The count of lines below that include the string "links" is the whole answer; write it alone.

Stored data entries
□ □ □ □ □ □ □

@[simp] theorem State.ref_setRef (j : Nat) : (s.setRef i x).ref j = if j = i then x else s.ref j := SMap.get_set _ _ _ _ _
@[simp] theorem State.ref_settle (j : Nat) : s.settle.ref j = s.ref j := by unfold State.ref; rw [State.settle_sun]
@[simp] theorem State.setRef_regs : (s.setRef i x).regs = s.regs := rfl
@[simp] theorem State.setRef_shadow : (s.setRef i x).shadow = s.shadow := rfl
@[simp] theorem State.setRef_latches : (s.setRef i x).latches = s.latches := rfl
@[simp] theorem State.setRef_time : (s.setRef i x).time = s.time := rfl
@[simp] theorem State.setRef_due : (s.setRef i x).due = s.due := rfl
@[simp] theorem State.setRef_scheduled : (s.setRef i x).scheduled = s.scheduled := rfl
@[simp] theorem State.setRef_kiosk : (s.setRef i x).kiosk = s.kiosk := rfl
@[simp] theorem State.setRef_gth : (s.setRef i x).gth = s.gth := rfl
@[simp] theorem State.setRef_qpb : (s.setRef i x).qpb = s.qpb := rfl
@[simp] theorem State.setRef_held : (s.setRef i x).held = s.held := rfl
@[simp] theorem State.setRef_reports : (s.setRef i x).reports = s.reports := rfl
@[simp] theorem State.setRef_records : (s.setRef i x).records = s.records := rfl
@[simp] theorem State.setRef_lost : (s.setRef i x).lost = s.lost := rfl
@[simp] theorem State.setRef_irq : (s.setRef i x).irq = s.irq := rfl
@[simp] theorem State.setRef_stopped : (s.setRef i x).stopped = s.stopped := rfl
@[simp] theorem State.setRef_stalled : (s.setRef i x).stalled = s.stalled := rfl
@[simp] theorem State.setRef_dram : (s.setRef i x).dram = s.dram := rfl
@[simp] theorem State.setRef_trl : (s.setRef i x).trl = s.trl := rfl
@[simp] theorem State.setRef_mem : (s.setRef i x).mem = s.mem := rfl
@[simp] theorem State.setRef_dov : (s.setRef i x).dov = s.dov := rfl
@[simp] theorem State.setRef_pwm : (s.setRef i x).pwm = s.pwm := rfl
@[simp] theorem State.setRef_iceResync : (s.setRef i x).iceResync = s.iceResync := rfl
@[simp] theorem State.setRef_elapsed : (s.setRef i x).elapsed = s.elapsed := rfl
@[simp] theorem State.setRef_sns : (s.setRef i x).sns = s.sns := rfl
@[simp] theorem State.setRef_pwr : (s.setRef i x).pwr = s.pwr := rfl
@[simp] theorem State.setRef_sfe : (s.setRef i x).sfe = s.sfe := rfl
@[simp] theorem State.setRef_streams : (s.setRef i x).streams = s.streams := rfl
@[simp] theorem State.setRef_rawIn : (s.setRef i x).rawIn = s.rawIn := rfl
@[simp] theorem State.setRef_spi : (s.setRef i x).spi = s.spi := rfl
@[simp] theorem State.setRef_i2c : (s.setRef i x).i2c = s.i2c := rfl
@[simp] theorem State.setRef_trainFrom : (s.setRef i x).trainFrom = s.trainFrom := rfl
@[simp] theorem State.setRef_timecode : (s.setRef i x).timecode = s.timecode := rfl
@[simp] theorem State.setRef_isoStreams : (s.setRef i x).isoStreams = s.isoStreams := rfl
@[simp] theorem State.setRef_rcn : (s.setRef i x).rcn = s.rcn := rfl
@[simp] theorem State.setRef_integ : (s.setRef i x).integ = s.integ := rfl
@[simp] theorem State.setRef_stats : (s.setRef i x).stats = s.stats := rfl
@[simp] theorem State.setRef_statFrame : (s.setRef i x).statFrame = s.statFrame := rfl
@[simp] theorem State.setRef_ebeIn : (s.setRef i x).ebeIn = s.ebeIn := rfl
@[simp] theorem State.setRef_orgIn : (s.setRef i x).orgIn = s.orgIn := rfl
@[simp] theorem State.setRef_orgInB : (s.setRef i x).orgInB = s.orgInB := rfl
@[simp] theorem State.setRef_ebe : (s.setRef i x).ebe = s.ebe := rfl
@[simp] theorem State.setRef_ebd : (s.setRef i x).ebd = s.ebd := rfl
@[simp] theorem State.setRef_bth : (s.setRef i x).bth = s.bth := rfl
@[simp] theorem State.setRef_ofc : (s.setRef i x).ofc = s.ofc := rfl
@[simp] theorem State.setRef_org : (s.setRef i x).org = s.org := rfl
@[simp] theorem State.setRef_orgStats : (s.setRef i x).orgStats = s.orgStats := rfl
@[simp] theorem State.setRef_orgStatCount : (s.setRef i x).orgStatCount = s.orgStatCount := rfl
@[simp] theorem State.setRef_tables : (s.setRef i x).tables = s.tables := rfl
@[simp] theorem State.setRef_load : (s.setRef i x).load = s.load := rfl
@[simp] theorem State.setRef_views : (s.setRef i x).views = s.views := rfl
@[simp] theorem State.setRef_parterre : (s.setRef i x).parterre = s.parterre := rfl
@[simp] theorem State.setRef_newest : (s.setRef i x).newest = s.newest := rfl
@[simp] theorem State.setRef_bufHolds : (s.setRef i x).bufHolds = s.bufHolds := rfl
@[simp] theorem State.setRef_glass : (s.setRef i x).glass = s.glass := rfl
@[simp] theorem State.setRef_sdi : (s.setRef i x).sdi = s.sdi := rfl
@[simp] theorem State.setRef_blv : (s.setRef i x).blv = s.blv := rfl
@[simp] theorem State.setRef_net : (s.setRef i x).net = s.net := rfl
@[simp] theorem State.setRef_bnd : (s.setRef i x).bnd = s.bnd := rfl
@[simp] theorem State.setRef_arb : (s.setRef i x).arb = s.arb := rfl
@[simp] theorem State.setRef_links : (s.setRef i x).links = s.links := rfl
@[simp] theorem State.setRef_outbox : (s.setRef i x).outbox = s.outbox := rfl
@[simp] theorem State.setRef_freeCount : (s.setRef i x).freeCount = s.freeCount := rfl
@[simp] theorem State.setRef_pending : (s.setRef i x).pending = s.pending := rfl

end setRefParts

section setLaneParts
variable (s : State) (i : Nat) (x : LaneState)

@[simp] theorem State.lane_setLane (j : Nat) : (s.setLane i x).lane j = if j = i then x else s.lane j := SMap.get_set _ _ _ _ _
@[simp] theorem State.lane_settle (j : Nat) : s.settle.lane j = s.lane j := by unfold State.lane; rw [State.settle_mem]
@[simp] theorem State.setLane_regs : (s.setLane i x).regs = s.regs := rfl
@[simp] theorem State.setLane_shadow : (s.setLane i x).shadow = s.shadow := rfl
@[simp] theorem State.setLane_latches : (s.setLane i x).latches = s.latches := rfl
@[simp] theorem State.setLane_time : (s.setLane i x).time = s.time := rfl
@[simp] theorem State.setLane_due : (s.setLane i x).due = s.due := rfl
@[simp] theorem State.setLane_scheduled : (s.setLane i x).scheduled = s.scheduled := rfl
@[simp] theorem State.setLane_kiosk : (s.setLane i x).kiosk = s.kiosk := rfl
@[simp] theorem State.setLane_gth : (s.setLane i x).gth = s.gth := rfl
@[simp] theorem State.setLane_qpb : (s.setLane i x).qpb = s.qpb := rfl
@[simp] theorem State.setLane_held : (s.setLane i x).held = s.held := rfl
@[simp] theorem State.setLane_reports : (s.setLane i x).reports = s.reports := rfl
@[simp] theorem State.setLane_records : (s.setLane i x).records = s.records := rfl
@[simp] theorem State.setLane_lost : (s.setLane i x).lost = s.lost := rfl
@[simp] theorem State.setLane_irq : (s.setLane i x).irq = s.irq := rfl
@[simp] theorem State.setLane_stopped : (s.setLane i x).stopped = s.stopped := rfl
@[simp] theorem State.setLane_stalled : (s.setLane i x).stalled = s.stalled := rfl
@[simp] theorem State.setLane_dram : (s.setLane i x).dram = s.dram := rfl
@[simp] theorem State.setLane_trl : (s.setLane i x).trl = s.trl := rfl
@[simp] theorem State.setLane_dov : (s.setLane i x).dov = s.dov := rfl
@[simp] theorem State.setLane_pwm : (s.setLane i x).pwm = s.pwm := rfl
@[simp] theorem State.setLane_iceResync : (s.setLane i x).iceResync = s.iceResync := rfl
@[simp] theorem State.setLane_elapsed : (s.setLane i x).elapsed = s.elapsed := rfl
@[simp] theorem State.setLane_sns : (s.setLane i x).sns = s.sns := rfl
@[simp] theorem State.setLane_pwr : (s.setLane i x).pwr = s.pwr := rfl
@[simp] theorem State.setLane_sfe : (s.setLane i x).sfe = s.sfe := rfl
@[simp] theorem State.setLane_streams : (s.setLane i x).streams = s.streams := rfl
@[simp] theorem State.setLane_rawIn : (s.setLane i x).rawIn = s.rawIn := rfl
@[simp] theorem State.setLane_spi : (s.setLane i x).spi = s.spi := rfl
@[simp] theorem State.setLane_i2c : (s.setLane i x).i2c = s.i2c := rfl
@[simp] theorem State.setLane_trainFrom : (s.setLane i x).trainFrom = s.trainFrom := rfl
@[simp] theorem State.setLane_timecode : (s.setLane i x).timecode = s.timecode := rfl
@[simp] theorem State.setLane_isoStreams : (s.setLane i x).isoStreams = s.isoStreams := rfl
@[simp] theorem State.setLane_rcn : (s.setLane i x).rcn = s.rcn := rfl
@[simp] theorem State.setLane_integ : (s.setLane i x).integ = s.integ := rfl
@[simp] theorem State.setLane_stats : (s.setLane i x).stats = s.stats := rfl
@[simp] theorem State.setLane_statFrame : (s.setLane i x).statFrame = s.statFrame := rfl
@[simp] theorem State.setLane_ebeIn : (s.setLane i x).ebeIn = s.ebeIn := rfl
@[simp] theorem State.setLane_orgIn : (s.setLane i x).orgIn = s.orgIn := rfl
@[simp] theorem State.setLane_orgInB : (s.setLane i x).orgInB = s.orgInB := rfl
@[simp] theorem State.setLane_ebe : (s.setLane i x).ebe = s.ebe := rfl
@[simp] theorem State.setLane_ebd : (s.setLane i x).ebd = s.ebd := rfl
@[simp] theorem State.setLane_bth : (s.setLane i x).bth = s.bth := rfl
@[simp] theorem State.setLane_ofc : (s.setLane i x).ofc = s.ofc := rfl
@[simp] theorem State.setLane_org : (s.setLane i x).org = s.org := rfl
@[simp] theorem State.setLane_orgStats : (s.setLane i x).orgStats = s.orgStats := rfl
@[simp] theorem State.setLane_orgStatCount : (s.setLane i x).orgStatCount = s.orgStatCount := rfl
@[simp] theorem State.setLane_tables : (s.setLane i x).tables = s.tables := rfl
@[simp] theorem State.setLane_load : (s.setLane i x).load = s.load := rfl
@[simp] theorem State.setLane_views : (s.setLane i x).views = s.views := rfl
@[simp] theorem State.setLane_parterre : (s.setLane i x).parterre = s.parterre := rfl
@[simp] theorem State.setLane_newest : (s.setLane i x).newest = s.newest := rfl
@[simp] theorem State.setLane_bufHolds : (s.setLane i x).bufHolds = s.bufHolds := rfl
@[simp] theorem State.setLane_glass : (s.setLane i x).glass = s.glass := rfl
@[simp] theorem State.setLane_sdi : (s.setLane i x).sdi = s.sdi := rfl
@[simp] theorem State.setLane_blv : (s.setLane i x).blv = s.blv := rfl
@[simp] theorem State.setLane_sun : (s.setLane i x).sun = s.sun := rfl
@[simp] theorem State.setLane_net : (s.setLane i x).net = s.net := rfl
@[simp] theorem State.setLane_bnd : (s.setLane i x).bnd = s.bnd := rfl
@[simp] theorem State.setLane_arb : (s.setLane i x).arb = s.arb := rfl
@[simp] theorem State.setLane_links : (s.setLane i x).links = s.links := rfl
@[simp] theorem State.setLane_outbox : (s.setLane i x).outbox = s.outbox := rfl
@[simp] theorem State.setLane_freeCount : (s.setLane i x).freeCount = s.freeCount := rfl
@[simp] theorem State.setLane_pending : (s.setLane i x).pending = s.pending := rfl

end setLaneParts

/-! ### Channels of the links, buffers, pins -/

/-- A channel of a link after one was stored. -/
@[simp] theorem State.flkChan_setFlkChan (s : State) (p c : Nat) (k : FlkChan) (q d : Nat) :
    (s.setFlkChan p c k).flkChan q d = if q = p ∧ d = c then k else s.flkChan q d := by
  unfold State.setFlkChan State.flkChan
  rw [State.flkPort_setFlk]
  by_cases hq : q = p
  · subst hq
    simp only [if_true, true_and]
    exact SMap.get_set _ _ _ _ _
  · simp [hq]

@[simp] theorem State.setFlkChan_newest (s : State) (p c : Nat) (k : FlkChan) : (s.setFlkChan p c k).newest = s.newest := rfl

/-- Storing a channel of a link changes the links alone. -/
theorem State.setFlkChan_eq (s : State) (p c : Nat) (k : FlkChan) : s.setFlkChan p c k = { s with links := (s.setFlkChan p c k).links } := rfl

/-- States that agree once one takes the other's links and holds differ in these alone. -/
theorem State.eq_with_links_holds (t s : State) (h : ({ t with links := s.links, bufHolds := s.bufHolds } : State) = s) :
    t = { s with links := t.links, bufHolds := t.bufHolds } := by
  cases t; cases s; simp_all

/-- A completed buffer becomes the newest of its source, and the channels that send it hold it; nothing else changes. -/
theorem State.complete_eq (s : State) (src : Nat) (b : BufFrame) : s.complete src b =
    { s with newest := SMap.put s.newest src b, links := (s.complete src b).links, bufHolds := (s.complete src b).bufHolds } := by
  let f : State → Nat × Nat → State := fun t e =>
    if t.sendsBuffers e.1 e.2 src && (t.flkChan e.1 e.2).unsent b.seq then
      (t.setFlkChan e.1 e.2 { t.flkChan e.1 e.2 with due := (t.flkChan e.1 e.2).due ++ [b] }).holdBuf src (chanUnitId e.1 e.2) b.index
    else t
  have step (t : State) (e : Nat × Nat) : f t e = { t with links := (f t e).links, bufHolds := (f t e).bufHolds } := by
    simp only [f]; split <;> rfl
  have go (l : List (Nat × Nat)) (t : State) : l.foldl f t = { t with links := (l.foldl f t).links, bufHolds := (l.foldl f t).bufHolds } := by
    induction l generalizing t with
    | nil => rfl
    | cons e r ih =>
      rw [List.foldl_cons]
      have h := ih (f t e)
      generalize r.foldl f (f t e) = u at *
      rw [h, step t e]
  exact go flkChannels { s with newest := SMap.put s.newest src b }

/-- The newest buffer of a source after a completion. -/
@[simp] theorem State.complete_newest (s : State) (src : Nat) (b : BufFrame) : (s.complete src b).newest = SMap.put s.newest src b := by
  rw [State.complete_eq]

/-- Showing the partners' pins sends at most one output, and changes nothing else. -/
theorem State.showPartners_eq (s : State) (old : PartnerPins) : s.showPartners old =
    { s with outbox := s.outbox ++ (if s.partnerPins = old then [] else [.partnerPins s.partnerPins]) } := by
  unfold State.showPartners
  split
  · rw [List.append_nil]
  · rfl

/-- Driving the enables changes them and the outbox alone. -/
theorem State.setRails_eq (s : State) (io core hs vddq tcxo : Bool) : s.setRails io core hs vddq tcxo =
    { s with pwr := { s.pwr with enIo := io, enCore := core, enHs := hs, enVddq := vddq, tcxoEn := tcxo }, outbox := (s.setRails io core hs vddq tcxo).outbox } := by
  unfold State.setRails
  rw [State.showPartners_eq]
  rfl

end Sys2Proof.Machine
end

□ □ □ □ □ □ □

REPLY TO THE EXERCISE: 11